The General seems to think soldiers deserve a free lunch!

It is fitting that the winning elite imposes its will on the vanquished. Sure, common people are killed and maimed on both sides of the war. It is the less fortunate G.I. Joe who contracts rectal cancer by sitting on depleted Uranium tank structures (serves him right for sitting on his duff when he should be out killing the heathens) or the lung cancer by breathing in radioactive Uranium dust form shattered bullet-tips. But hey, they get to fight for the lofty principles. They fight for their religion. They fight for democracy. They fight for their Fatherland. They fight for equality and the dictatorship of the proletariat. They fight for truth, beauty, and justice. For me, I like the more practical things in life: money, power, and prosperity of my progeny.

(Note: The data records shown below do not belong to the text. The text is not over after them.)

-- ==== Sys2Proof/Machine/Ops.lean ====
section
/-! DEFINITION. The operations the meanings share: the guarded access to the buffer (00_scope.md R11), transitions
(a) and (b) of the receive rule (40_receive.md R57 to R59), the result policy (41_evaluate.md R73), the byte-source
handshake (10_state.md R27), the drain (R74), returning a result (60_exceptions.md R93, R100) and the reset (R109). -/

namespace Sys2Proof.Machine

/-- What reading `buf[i]` gives: the byte written there since the last reset, else the free value of U3. -/
def Block.bufByte (resets : Nat) (k : Block) (i : Nat) : Byte :=
  match k.buf.read i with
  | some v => v
  | none => Config.unwrittenBuf resets i

/-- What reading `FRAME[i]` gives: the byte captured since the last reset, else the stable free value of U4. -/
def Block.frameByte (resets : Nat) (k : Block) (i : Nat) : Byte :=
  match k.frame.read i with
  | some v => v
  | none => Config.unwrittenFrame resets i

/-- The raw bytes of the Frame the block holds, `FRAME[0]` to `FRAME[13]` (10_state.md R17, R19). -/
def Block.frameBytes (resets : Nat) (k : Block) : List Byte :=
  (List.range FRAME_LEN).map (Block.frameByte resets k)

/-- `MemRead(addr, n)` (R11): the bytes `buf[addr .. addr+n-1]`, defined only inside the buffer. -/
def memRead (c : Config) (resets : Nat) (addr n : Nat) (k : Block) : Except Fault (List Byte) :=
  if addr + n ≤ c.bufCap then .ok ((List.range n).map (fun i => Block.bufByte resets k (addr + i)))
  else .error (.outsideBuffer addr n)

/-- `MemWrite(addr, 1, v)` (R11): `buf[addr] <- v`, defined only inside the buffer. -/
def memWrite (c : Config) (addr : Nat) (v : Byte) (k : Block) : Except Fault Block :=
  if addr + 1 ≤ c.bufCap then .ok { k with buf := k.buf.write addr v }
  else .error (.outsideBuffer addr 1)

/-- Transition (a), append-if-in-frame (R57). -/
def appendIfInFrame (c : Config) (b : Byte) (k : Block) : Except Fault Block :=
  if k.inFrame then
    match memWrite c k.cursor b k with
    | .ok k' => .ok { k' with cursor := k.cursor + 1, inFrame := inFrameAfterAppend b }
    | .error e => .error e
  else .ok k

/-- Transition (b), start-new-frame-if-start-marker (R58). -/
def startIfMarker (c : Config) (b : Byte) (k : Block) : Except Fault Block :=
  if b = START then
    match memWrite c 0 START k with
    | .ok k' => .ok { k' with cursor := 1, inFrame := inFrameAfterStart }
    | .error e => .error e
  else .ok k

/-- `RXB b` (R59): transition (a), then transition (b) on the state that (a) left, as one atomic step. It is executed
only where it is enabled (R56); `State.handOver` asks. -/
def Block.receive (c : Config) (b : Byte) (k : Block) : Except Fault Block :=
  match appendIfInFrame c b k with
  | .ok k' => startIfMarker c b k'
  | .error e => .error e

/-- The capture of a judged accumulation (R70): all 14 bytes of `FRAME` in one step. -/
def Block.capture (raw : List Byte) (k : Block) : Block :=
  { k with frame := Memory.writeBytes [] 0 raw, fvalid := fvalidAfterJudging raw }

/-- `EVAL` as a function to the next state and the result (R73), the cases in the source's order. -/
def Block.evaluate (c : Config) (resets : Nat) (k : Block) : Except Fault (Block × FrameResult) :=
  if FRAME_LEN < k.cursor then
    .ok ({ k with cursor := 0, fvalid := fvalidAfterOverrun }, .overrun)
  else if k.cursor = FRAME_LEN then
    match memRead c resets 0 FRAME_LEN k with
    | .ok raw => .ok ({ Block.capture raw k with cursor := 0 }, judgement (frameOk raw))
    | .error e => .error e
  else .ok (k, .incomplete)

/-- What reading `buf[i]` gives in this state. -/
def State.bufByte (s : State) (i : Nat) : Byte := Block.bufByte s.resets s.block i

/-- What reading `FRAME[i]` gives in this state. -/
def State.frameByte (s : State) (i : Nat) : Byte := Block.frameByte s.resets s.block i

/-- The raw bytes of the Frame the block holds. -/
def State.frameBytes (s : State) : List Byte := Block.frameBytes s.resets s.block

/-- The extractor's outputs, which show `XTR` on the current `(FRAME, FVALID)` at all times (R48, R81). -/
def State.extractor (s : State) : ExtractResult := extractorOutputs s.frameBytes s.block.fvalid

/-- Returning a result: the one thing that stands where a processor takes an exception (R93, R100). It saves nothing,
changes no mode and goes nowhere; the host gets the value. There is nothing to return from (R101). -/
def State.raise (r : Result) (s : State) : State := { s with log := s.log ++ [r] }

/-- `rx_valid` (R27): the byte source holds a byte; constant 0 with the stub transport (R7). -/
def State.rxValid (s : State) : Bool := s.cfg.transport == .serial && !s.source.isEmpty

/-- `rx_ready` while `rst = 0` (R27, R56): `cursor < BUF_CAP`. -/
def State.rxReady (s : State) : Bool := decide (s.block.cursor < s.cfg.bufCap)

/-- `rx_fire = rx_valid and rx_ready` while `rst = 0` (30_encoding.md R48): an RXB happens in this step. -/
def State.rxFire (s : State) : Bool := s.rxValid && s.rxReady

/-- Bytes reach the byte source, behind what it still holds (R27, R32); with the stub transport none ever do (R7). -/
def State.deliver (bs : List Byte) (s : State) : State :=
  match s.cfg.transport with
  | .serial => { s with source := s.source ++ bs }
  | .altStub => s

/-- The handshake of one step (R27): with `rx_valid` and `rx_ready` the source's first byte is handed over and one
RXB happens. Otherwise no RXB happens and a byte offered stays in the source, in order (R56, U7; log 6). -/
def State.handOver (s : State) : Except Fault State :=
  match s.cfg.transport, s.source with
  | .serial, b :: rest =>
    if s.rxReady then
      match Block.receive s.cfg b s.block with
      | .ok k => .ok { s with block := k, source := rest }
      | .error e => .error e
    else .ok s
  | _, _ => .ok s

/-- Up to `n` handshakes; those that find no byte or no room change nothing. -/
def State.drainUpTo : Nat → State → Except Fault State
  | 0, s => .ok s
  | n + 1, s =>
    match s.handOver with
    | .ok s' => State.drainUpTo n s'
    | .error e => .error e

/-- The drain of a FEED (R74): RXB while the source has a byte and `cursor < BUF_CAP`. -/
def State.drain (s : State) : Except Fault State := State.drainUpTo s.source.length s

/-- `EVAL` on the machine (R73): the block takes the step and the host gets `RES`, which nothing latches (R22). -/
def State.evaluate (s : State) : Except Fault State :=
  match Block.evaluate s.cfg s.resets s.block with
  | .ok (k, r) => .ok (State.raise (.frameResult r) { s with block := k })
  | .error e => .error e

/-- One byte offered in a step without the `eval` strobe (R48, S = 010; held where it cannot be taken). -/
def State.offerByte (b : Byte) (s : State) : Except Fault State := (s.deliver [b]).handOver

/-- One byte offered in a step with the `eval` strobe (R48, S = 011): the RXB first, then the EVAL. -/
def State.offerByteEval (b : Byte) (s : State) : Except Fault State :=
  match s.offerByte b with
  | .ok s' => s'.evaluate
  | .error e => .error e

/-- `FEED` (R74): the drain of what the byte source holds, then one EVAL. -/
def State.feedBytes (bs : List Byte) (s : State) : Except Fault State :=
  match (s.deliver bs).drain with
  | .ok s' => s'.evaluate
  | .error e => .error e

/-- `STREAM` (R54): one FEED1 after another. -/
def State.streamBytes : List Byte → State → Except Fault State
  | [], s => .ok s
  | b :: bs, s =>
    match s.offerByteEval b with
    | .ok s' => State.streamBytes bs s'
    | .error e => .error e

/-- `RST` (R109). Every byte of `buf` and `FRAME` is unconstrained afterwards: nothing is listed, and the free values
are those of a new reset (log 5). -/
def State.resetBlock (s : State) : State := { s with block := Block.reset, resets := s.resets + 1 }

/-- The outcome of an operation. -/
def outcome : Except Fault State → Host.Outcome State Fault Refusal
  | .ok s => .next s
  | .error e => .fault e

end Sys2Proof.Machine
end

You must have seen all those great-spectacle war movies, haven't you? The ones where the heroes and the kings lead their armies to war. They are always at the head of the warring column till the action begins. What are the chances of survival of the soldiers and that rare stupid king who manage to stay at the front line? None, you say. How come the leaders always escape the onslaught unharmed? And how come, if the King dies in the battlefield, the common soldiers dissemble, throw their arms, and would rather accept slavery than die? Dim soldiers! Do the loftier goals of truth, beauty, and justice die with the king? I am glad the modern wars are much more civilized. The elite and the leaders are never put in the harms' way. They rake in the profits to keep the torch of democracy alight, to build great monuments to the dead, and to buy flowers for the graves. Three hurrahs for the truth, beauty, and justice.

The results of the study whether chanting "God Bless America," "United We Stand," and "Support Our Troops" helps reduce pain, sickness, and suffering of the 19-year old Marines and their mothers are classified. But it must, it helps the war machine.

So the 300 or so million people question is: how come there isn't more fervor and outcry to start new and bigger wars? There is a world of heathen animals out there that must be subjugated for truth, beauty, justice, democracy, and profit.